SOURCE INFORMATION>
-- ==== Sys2Proof/Laws/MovesWeftBranch.lean ====
section
/-!
SUPPORT. Laws/MovesWeftBranch.lean: which parts of the state each operation of Machine/WeftBranch.lean moves.
-/
set_option Elab.async false
namespace Sys2Proof.Machine
set_option linter.all false

theorem branch_moves (c : CtxId) (off : BitVec 16) (p : Context → Bool) (s : State) :
    Moves [.regs, .mem, .ecc, .ladder, .fabric, .weft, .power, .selv, .sense, .hs, .free] s (branch c off p s) := by
  unfold branch
  repeat' first
    | with_reducible apply Moves.refl | ((with_reducible apply Within.of); exact rfl) | intro _
    | with_reducible apply Moves.step (weft_moves (fs := [.regs, .mem, .ecc, .ladder, .fabric, .weft, .power, .selv, .sense, .hs, .free]) (hf := ?_) ..)
    | with_reducible apply Moves.step (State.setCtx_moves ..) | with_reducible apply Moves.ite
    | with_reducible apply Moves.foldl | with_reducible apply Moves.foldl_snd | with_reducible apply Moves.foldl_fst
    | ((with_reducible apply Moves.snd); assumption) | ((with_reducible apply Moves.fst); assumption) | split | dsimp only

theorem execBeq_moves (c : CtxId) (a b : Fin 32) (off : BitVec 16) (s : State) :
    Goes [.regs, .mem, .ecc, .ladder, .fabric, .weft, .power, .selv, .sense, .hs, .free] s (execBeq c a b off s) := by
  unfold execBeq
  repeat' first
    | with_reducible apply Moves.refl | ((with_reducible apply Within.of); exact rfl) | intro _
    | with_reducible apply Goes.next | with_reducible apply Goes.fault | with_reducible apply Goes.ite
    | with_reducible apply Moves.step (branch_moves ..) | with_reducible apply Moves.ite
    | with_reducible apply Moves.foldl | with_reducible apply Moves.foldl_snd | with_reducible apply Moves.foldl_fst
    | ((with_reducible apply Moves.snd); assumption) | ((with_reducible apply Moves.fst); assumption) | split | dsimp only

theorem execBne_moves (c : CtxId) (a b : Fin 32) (off : BitVec 16) (s : State) :
    Goes [.regs, .mem, .ecc, .ladder, .fabric, .weft, .power, .selv, .sense, .hs, .free] s (execBne c a b off s) := by
  unfold execBne
  repeat' first
    | with_reducible apply Moves.refl | ((with_reducible apply Within.of); exact rfl) | intro _
    | with_reducible apply Goes.next | with_reducible apply Goes.fault | with_reducible apply Goes.ite
    | with_reducible apply Moves.step (branch_moves ..) | with_reducible apply Moves.ite
    | with_reducible apply Moves.foldl | with_reducible apply Moves.foldl_snd | with_reducible apply Moves.foldl_fst
    | ((with_reducible apply Moves.snd); assumption) | ((with_reducible apply Moves.fst); assumption) | split | dsimp only

theorem execBlt_moves (c : CtxId) (a b : Fin 32) (off : BitVec 16) (s : State) :
    Goes [.regs, .mem, .ecc, .ladder, .fabric, .weft, .power, .selv, .sense, .hs, .free] s (execBlt c a b off s) := by
  unfold execBlt
  repeat' first
    | with_reducible apply Moves.refl | ((with_reducible apply Within.of); exact rfl) | intro _
    | with_reducible apply Goes.next | with_reducible apply Goes.fault | with_reducible apply Goes.ite
    | with_reducible apply Moves.step (branch_moves ..) | with_reducible apply Moves.ite
    | with_reducible apply Moves.foldl | with_reducible apply Moves.foldl_snd | with_reducible apply Moves.foldl_fst
    | ((with_reducible apply Moves.snd); assumption) | ((with_reducible apply Moves.fst); assumption) | split | dsimp only

theorem execBge_moves (c : CtxId) (a b : Fin 32) (off : BitVec 16) (s : State) :
    Goes [.regs, .mem, .ecc, .ladder, .fabric, .weft, .power, .selv, .sense, .hs, .free] s (execBge c a b off s) := by
  unfold execBge
  repeat' first
    | with_reducible apply Moves.refl | ((with_reducible apply Within.of); exact rfl) | intro _
    | with_reducible apply Goes.next | with_reducible apply Goes.fault | with_reducible apply Goes.ite
    | with_reducible apply Moves.step (branch_moves ..) | with_reducible apply Moves.ite
    | with_reducible apply Moves.foldl | with_reducible apply Moves.foldl_snd | with_reducible apply Moves.foldl_fst
    | ((with_reducible apply Moves.snd); assumption) | ((with_reducible apply Moves.fst); assumption) | split | dsimp only

theorem execBltu_moves (c : CtxId) (a b : Fin 32) (off : BitVec 16) (s : State) :
    Goes [.regs, .mem, .ecc, .ladder, .fabric, .weft, .power, .selv, .sense, .hs, .free] s (execBltu c a b off s) := by
  unfold execBltu
  repeat' first
    | with_reducible apply Moves.refl | ((with_reducible apply Within.of); exact rfl) | intro _
    | with_reducible apply Goes.next | with_reducible apply Goes.fault | with_reducible apply Goes.ite
    | with_reducible apply Moves.step (branch_moves ..) | with_reducible apply Moves.ite
    | with_reducible apply Moves.foldl | with_reducible apply Moves.foldl_snd | with_reducible apply Moves.foldl_fst
    | ((with_reducible apply Moves.snd); assumption) | ((with_reducible apply Moves.fst); assumption) | split | dsimp only

theorem execBgeu_moves (c : CtxId) (a b : Fin 32) (off : BitVec 16) (s : State) :
    Goes [.regs, .mem, .ecc, .ladder, .fabric, .weft, .power, .selv, .sense, .hs, .free] s (execBgeu c a b off s) := by
  unfold execBgeu
  repeat' first
    | with_reducible apply Moves.refl | ((with_reducible apply Within.of); exact rfl) | intro _
    | with_reducible apply Goes.next | with_reducible apply Goes.fault | with_reducible apply Goes.ite
    | with_reducible apply Moves.step (branch_moves ..) | with_reducible apply Moves.ite
    | with_reducible apply Moves.foldl | with_reducible apply Moves.foldl_snd | with_reducible apply Moves.foldl_fst
    | ((with_reducible apply Moves.snd); assumption) | ((with_reducible apply Moves.fst); assumption) | split | dsimp only

theorem execJ_moves (c : CtxId) (off : BitVec 16) (s : State) :
    Goes [.regs, .mem, .ecc, .ladder, .fabric, .weft, .power, .selv, .sense, .hs, .free] s (execJ c off s) := by
  unfold execJ
  repeat' first
    | with_reducible apply Moves.refl | ((with_reducible apply Within.of); exact rfl) | intro _
    | with_reducible apply Goes.next | with_reducible apply Goes.fault | with_reducible apply Goes.ite
    | with_reducible apply Moves.step (weft_moves (fs := [.regs, .mem, .ecc, .ladder, .fabric, .weft, .power, .selv, .sense, .hs, .free]) (hf := ?_) ..)
    | with_reducible apply Moves.step (State.setCtx_moves ..) | with_reducible apply Moves.ite
    | with_reducible apply Moves.foldl | with_reducible apply Moves.foldl_snd | with_reducible apply Moves.foldl_fst
    | ((with_reducible apply Moves.snd); assumption) | ((with_reducible apply Moves.fst); assumption) | split | dsimp only

theorem execJal_moves (c : CtxId) (d : Fin 32) (off : BitVec 16) (s : State) :
    Goes [.regs, .mem, .ecc, .ladder, .fabric, .weft, .power, .selv, .sense, .hs, .free] s (execJal c d off s) := by
  unfold execJal
  repeat' first
    | with_reducible apply Moves.refl | ((with_reducible apply Within.of); exact rfl) | intro _
    | with_reducible apply Goes.next | with_reducible apply Goes.fault | with_reducible apply Goes.ite
    | with_reducible apply Moves.step (weft_moves (fs := [.regs, .mem, .ecc, .ladder, .fabric, .weft, .power, .selv, .sense, .hs, .free]) (hf := ?_) ..)
    | with_reducible apply Moves.step (State.setCtx_moves ..) | with_reducible apply Moves.ite
    | with_reducible apply Moves.foldl | with_reducible apply Moves.foldl_snd | with_reducible apply Moves.foldl_fst
    | ((with_reducible apply Moves.snd); assumption) | ((with_reducible apply Moves.fst); assumption) | split | dsimp only

theorem execJalr_moves (c : CtxId) (d a : Fin 32) (imm : BitVec 16) (s : State) :
    Goes [.regs, .mem, .ecc, .ladder, .fabric, .weft, .power, .selv, .sense, .hs, .free] s (execJalr c d a imm s) := by
  unfold execJalr
  repeat' first
    | with_reducible apply Moves.refl | ((with_reducible apply Within.of); exact rfl) | intro _
    | with_reducible apply Goes.next | with_reducible apply Goes.fault | with_reducible apply Goes.ite
    | with_reducible apply Moves.step (weft_moves (fs := [.regs, .mem, .ecc, .ladder, .fabric, .weft, .power, .selv, .sense, .hs, .free]) (hf := ?_) ..)
    | with_reducible apply Moves.step (State.setCtx_moves ..) | with_reducible apply Moves.ite
    | with_reducible apply Moves.foldl | with_reducible apply Moves.foldl_snd | with_reducible apply Moves.foldl_fst
    | ((with_reducible apply Moves.snd); assumption) | ((with_reducible apply Moves.fst); assumption) | split | dsimp only

end Sys2Proof.Machine
end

TASK>
Check the listing above for "false". Show every line where it turns up.

TASK OUTPUT>
set_option Elab.async false
set_option linter.all false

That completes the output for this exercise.